Таким образом, активация PRR, TLR4 и NLRP3 в модели с использованием подкожной иммунизации и в модели с использованием интраназального введения антигена с BaP подавляла продукцию аллерген-специфического IgE, но не IgG1 антител. Полученные данные в целом находятся в согласии с гигиенической гипотезой формирования аллергопатологий.

Полный текст

Введение

Стремительный рост частоты встречаемости патологий, связанных с продукцией IgE на безвредные антигены, является одним из вызовов, стоящих перед современной медициной [2]. Одной из главных гипотез, объясняющих рост встречаемости патологий данного рода, является так называемая «гигиеническая гипотеза». Согласно данной гипотезе при уменьшении частоты встреч организма с бактериальными и вирусными патогенами, при уменьшении разнообразия антигенов, с которым организм сталкивается в течение жизни, в том числе антигенов, активирующих PRR-рецепторы, происходит смещение равновесия иммунологических реакций в сторону 2-го типа иммунного ответа [14]. Таким образом, организм начинает «неправильно» реагировать на безвредные антигены, чем-то отдаленно похожие на антигены потенциально опасных патогенов. Вместо ответа на потенциально опасные патогены по механизму 1-го типа иммунного ответа, запускаются реакции на безвредные белки преимущественно по механизму 2-го типа иммунного ответа [15]. Интересно, что некоторые белковые аллергены, несмотря на то, что не содержат в своем составе классических агонистов TLR, способны их активировать. В качестве примера можно привести аллерген клещей домашней пыли Der f2, способный активировать TLR4 [12]. В классическом модельном аллергене овальбумине (OVA) примести, являющиеся классическими агонистами TLR (LPS) и активирующие TLR4 [13].

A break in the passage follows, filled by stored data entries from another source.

theorem execHoldUpExhausted_only {s : State} {v0} : OutTouch 4290772991 s (@execHoldUpExhausted v0 s) := by
  have h : Touch 4290772991 s s := Touch.refl
  unfold execHoldUpExhausted
  extract_lets +onlyGivenNames x1
  have h1 : Touch 4290772991 s x1 := by
    unfold x1
    exact atTime_only.step rfl (by assumption)
  clear_value x1
  refine OutTouch.ite ?_ ?_
  · exact OutTouch.ok (nextDown_only.step rfl (railsDrop_only.step rfl (domainsOff_only.step rfl
      (powerEnter_only.step rfl (by assumption)))))
  · refine OutTouch.ite ?_ ?_
    · exact OutTouch.ok (nextDown_only.step rfl (railsDrop_only.step rfl (by assumption)))
    · exact OutTouch.ok (by assumption)

theorem execMinOffTimeExpiry_only {s : State} {v0 v1} : OutTouch 277090879 s (@execMinOffTimeExpiry v0 v1 s) := by
  have h : Touch 277090879 s s := Touch.refl
  unfold execMinOffTimeExpiry
  extract_lets +onlyGivenNames x1
  have h1 : Touch 277090879 s x1 := by
    unfold x1
    exact mainAt_only.step rfl (atTime_only.step rfl (by assumption))
  clear_value x1
  refine OutTouch.ite ?_ ?_
  · exact OutTouch.ok (by assumption)
  · refine OutTouch.ite ?_ ?_
    · exact OutTouch.ok (serviceUp_only.step rfl (by assumption))
    · extract_lets +onlyGivenNames x2
      clear_value x2
      extract_lets +onlyGivenNames x3
      clear_value x3
      refine OutTouch.ite ?_ ?_
      · exact OutTouch.ok (powerEnter_only.step rfl (by assumption))
      · refine OutTouch.ite ?_ ?_
        · exact OutTouch.ok (powerUp_only.step rfl (by assumption))
        · exact OutTouch.ok (powerEnter_only.step rfl (setPower_only.step rfl (by assumption)))

theorem execWakeOnRequest_only {s : State} {v0 v1} : OutTouch 277090879 s (@execWakeOnRequest v0 v1 s) := by
  have h : Touch 277090879 s s := Touch.refl
  unfold execWakeOnRequest
  extract_lets +onlyGivenNames x1
  have h1 : Touch 277090879 s x1 := by
    unfold x1
    exact mainAt_only.step rfl (atTime_only.step rfl (by assumption))
  clear_value x1
  extract_lets +onlyGivenNames x2
  clear_value x2
  extract_lets +onlyGivenNames x3
  extract_lets +onlyGivenNames x4
  have h4 : Touch 277090879 s x4 := by
    unfold x4
    exact setPower_only.step rfl (by assumption)
  clear_value x4
  refine OutTouch.ite ?_ ?_
  · refine OutTouch.ok ?_
    refine Touch.ite ?_ ?_
    · exact powerUp_only.step rfl (by assumption)
    · assumption
  · refine OutTouch.ite ?_ ?_
    · exact OutTouch.ok (by assumption)
    · exact OutTouch.ok (by assumption)

theorem execSeqEnableDelayExpiry_only {s : State} {v0 v1} : OutTouch 8388609 s (@execSeqEnableDelayExpiry v0 v1 s) := by
  have h : Touch 8388609 s s := Touch.refl
  unfold execSeqEnableDelayExpiry
  extract_lets +onlyGivenNames x1
  have h1 : Touch 8388609 s x1 := by
    unfold x1
    exact atTime_only.step rfl (by assumption)
  clear_value x1
  refine OutTouch.ite ?_ ?_
  · exact OutTouch.ok (by assumption)
  · exact OutTouch.ok (setSeqState_only.step rfl (setSeq_only.step rfl (by assumption)))

theorem execHoldupBodyProgrammed_only {s : State} {v0} : OutTouch 8388609 s (@execHoldupBodyProgrammed v0 s) := by
  have h : Touch 8388609 s s := Touch.refl
  unfold execHoldupBodyProgrammed
  exact OutTouch.ok (writeBody_only.step rfl (atTime_only.step rfl (by assumption)))

theorem execResetDeadline_only {s : State} {v0} : OutTouch 4290772991 s (@execResetDeadline v0 s) := by
  have h : Touch 4290772991 s s := Touch.refl
  unfold execResetDeadline
  extract_lets +onlyGivenNames x1
  have h1 : Touch 4290772991 s x1 := by
    unfold x1
    exact atTime_only.step rfl (by assumption)
  clear_value x1
  split
  · refine OutTouch.ok ?_
    refine Touch.ite ?_ ?_
    · exact resetNow_only.step rfl (by assumption)
    · assumption
  · exact OutTouch.ok (by assumption)

theorem execSeqChannelSettled_only {s : State} {v0 v1 v2} : OutTouch 8585740287 s (@execSeqChannelSettled v0 v1 v2 s) := by
  have h : Touch 8585740287 s s := Touch.refl
  unfold execSeqChannelSettled
  extract_lets +onlyGivenNames x1
  have h1 : Touch 8585740287 s x1 := by
    unfold x1
    exact atTime_only.step rfl (by assumption)
  clear_value x1
  refine OutTouch.ite ?_ ?_
  · exact OutTouch.ok (by assumption)
  · extract_lets +onlyGivenNames x2
    have h2 : Touch 8585740287 s x2 := by
      unfold x2
      exact setSeqState_only.step rfl (setSeq_only.step rfl (by assumption))
    clear_value x2
    extract_lets +onlyGivenNames x3
    have h3 : Touch 8585740287 s x3 := by
      unfold x3
      exact setn_only.step rfl (by assumption)
    clear_value x3
    extract_lets +onlyGivenNames x4
    clear_value x4
    extract_lets +onlyGivenNames x5
    extract_lets +onlyGivenNames x6
    have h6 : Touch 8585740287 s x6 := by
      unfold x6
      exact setPower_only.step rfl (by assumption)
    clear_value x6
    refine OutTouch.ok ?_
    refine Touch.ite ?_ ?_
    · exact stepDone_only.step rfl (by assumption)
    · assumption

В то же время роль активации TLR в патогенезе продукции аллерген-специфических антител и локального аллергического воспаления не однозначна. Достаточно большое количество работ указывает на то, что активация TLR, в частности TLR4, служит одним из триггеров локального аллергического воспаления [1]. В то же время существуют работы, согласно которым блокирование TLR4 ухудшает общую клиническую картину воспаления (в частности, усиливает локальное накопление эозинофилов в ткани легких) [9].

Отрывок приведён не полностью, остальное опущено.